Western civilisation, especially in America, is to a large extent defined and shackled by its OVERREACTION to Nazism and the Holocaust, some...

Thursday 3 December 2015

Anti-Fascists & Fascists = Goodies & Baddies

Is Donald Trump a Fascist?

By Ross Douthat, Dec. 2 2015 (LINK to article)


Let's face it, calling someone a "fascist" is just a way of dismissing and condemning them as a "baddy", by associating them with all the evils and horrors of Nazism. Those doing the accusing are usually primarily concerned with asserting their own moral superiority as a "goody".

I'm not an expert on fascism, but it seems to me that it can't have been all bad, as it is now portrayed, anymore than communism was. Both movements had 10s of millions of supporters, many of them very passionate in the belief that they were fighting for a good cause.

In the aftermath of WW2, fascism was equated with Nazism and dismissed as evil, while many in academia continued to view communism with sympathy. Clearly, with Stalin, things had gone badly wrong, but the ideas behind communism and socialism were not all bad. Far from it. But no such sympathy is ever shown towards fascism, not least, because there is a strictly enforced taboo against doing so. Anyone who does is immediately accused of being a fascist sympathiser themselves.

I think this was - and continues to be - a huge mistake. We (especially academics from whom others take their lead) massively overreacted to the horrors of Nazism, and as the Editorial Board wrote in a recent editorial, The Price of Fear, "In the reaction and overreaction to terrorism comes the risk that society will lose its way".
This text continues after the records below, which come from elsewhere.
-- ==== Sys2Proof/Machine/Operands.lean ====
section
/-! DEFINITION. The sub-block `addressing_mode_resolver` (R160 to R170): the index steps with their charges, the spec's own
`Resolve(mode)`, which fetches its operand bytes itself, and `OperandValue`. -/

namespace Sys2Proof.Machine

/-- The result of `Resolve` (R160). -/
inductive Operand where
  | immediate
  | address (a : Word)
deriving DecidableEq, Repr

/-- The index step of the zero-page,X and zero-page,Y modes (R163, R164): wrap inside the zero page, always one cycle. -/
def indexZeroPage (z r : Byte) (s : State) : Word × State := (zext16 (zpindex z r), charge 1 s)

/-- One cycle if the effective address lies in another page than the base (R145, R166, R167). -/
def chargeCross (base ea : Word) (s : State) : State := if pagecross base ea then charge 1 s else s

/-- The index step of the absolute,X and absolute,Y modes (R166, R167): one cycle on a page crossing only. -/
def indexAbsolute (base : Word) (r : Byte) (s : State) : Word × State :=
  (absindex base r, chargeCross base (absindex base r) s)

/-- `Resolve(mode)` (R161 to R167), entered with PC at the first operand byte. -/
def resolve (m : Mode) (s : State) : Operand × State :=
  match m with
  | .imm => (.immediate, s)
  | .zp =>
    let f := fetchByte s
    (.address (zext16 f.1), f.2)
  | .zpx =>
    let f := fetchByte s
    let e := indexZeroPage f.1 f.2.x f.2
    (.address e.1, e.2)
  | .zpy =>
    let f := fetchByte s
    let e := indexZeroPage f.1 f.2.y f.2
    (.address e.1, e.2)
  | .abs =>
    let f := fetchWord s
    (.address f.1, f.2)
  | .absx =>
    let f := fetchWord s
    let e := indexAbsolute f.1 f.2.x f.2
    (.address e.1, e.2)
  | .absy =>
    let f := fetchWord s
    let e := indexAbsolute f.1 f.2.y f.2
    (.address e.1, e.2)

/-- `OperandValue(op)` (R169): the byte to load; either branch charges exactly 1. -/
def operandValue (o : Operand) (s : State) : Byte × State :=
  match o with
  | .immediate => fetchByte s
  | .address a => readByte a s

end Sys2Proof.Machine
end

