-- ==== Sys2Proof/Machine/HostPort.lean ====
section
/-! DEFINITION. The host's other moves, all made while no call is in progress (R3, R53): `reset` (R260), register preload (R52) and
the zero-fill of memory (R73). Byte writes and program loads are `memWrite` and `loadBytes` of Machine/Ops.lean (R91). -/

namespace Sys2Proof.Machine

/-- `reset(memory)` (R260, R261): it does not write B, `cyc`, `budget` or `diag`; memory is left alone unless the OPEN parameter
`RESET_CLEARS_MEMORY` is set (log 8). It may be requested in either status and always succeeds (R262). -/
def hostReset (s : State) : State :=
  { s with
    pc := 0xFFFC, sLow := 0x00, spHigh := 0x01, a := 0x00, x := 0x00, y := 0x00
    c := false, z := false, i := false, d := false, v := false, n := false
    status := .idle
    mem := if s.cfg.resetClearsMemory then [] else s.mem }

/-- A register the host may preload, and its value (R52). -/
inductive Preload where
  | pc (w : Word)
  | sp (w : Word)
  | a (r : Byte)
  | x (r : Byte)
  | y (r : Byte)
  | c (f : Bool)
  | z (f : Bool)
  | i (f : Bool)
  | d (f : Bool)
  | b (f : Bool)
  | v (f : Bool)
  | n (f : Bool)
deriving DecidableEq, Repr

/-- The register write of a preload; SP stores its low byte (R38, R52). -/
def Preload.apply (p : Preload) (s : State) : State :=
  match p with
  | .pc w => { s with pc := w }
  | .sp w => s.setSp w
  | .a r => { s with a := r }
  | .x r => { s with x := r }
  | .y r => { s with y := r }
  | .c f => { s with c := f }
  | .z f => { s with z := f }
  | .i f => { s with i := f }
  | .d f => { s with d := f }
  | .b f => { s with b := f }
  | .v f => { s with v := f }
  | .n f => { s with n := f }

/-- Host preload of one register while the engine is idle (R52); refused before the first reset (log 13). -/
def preload (p : Preload) (s : State) : Host.Outcome State Fault Refusal :=
  match s.status with
  | .poweron => .refused .preloadBeforeReset
  | .idle => .next (p.apply s)

/-- `initialise()` (R73): zero-fill the whole memory. -/
def initialise (s : State) : State := { s with mem := [] }

end Sys2Proof.Machine
end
This, I believe, is what has happened in respect to fascism, which I elaborate on in this BLOG on The West's Overreaction to Nazism.

P.S. There is a very good biography, it seemed to my lay eye, of the British fascist leader, Oswald Mosley, which is long out of print and whose author, Robert Skidelsky, and publisher seem to have no interest in seeing back in print, presumably because it portrays Mosley in too objective and sympathetic a light. Certainly, he was no British Hitler. According to this biography, the violence which often accompanied his rallies was usually initiated by the Left, which doesn't fit the established narrative of it always being the fascists who were responsible for the violence.

Dominated as it is by the Left, academia  only seems interested in demonising fascism, by equating it with the obvious evils of Nazism, rather than in understanding it in its historical context, as they do with communism and socialism.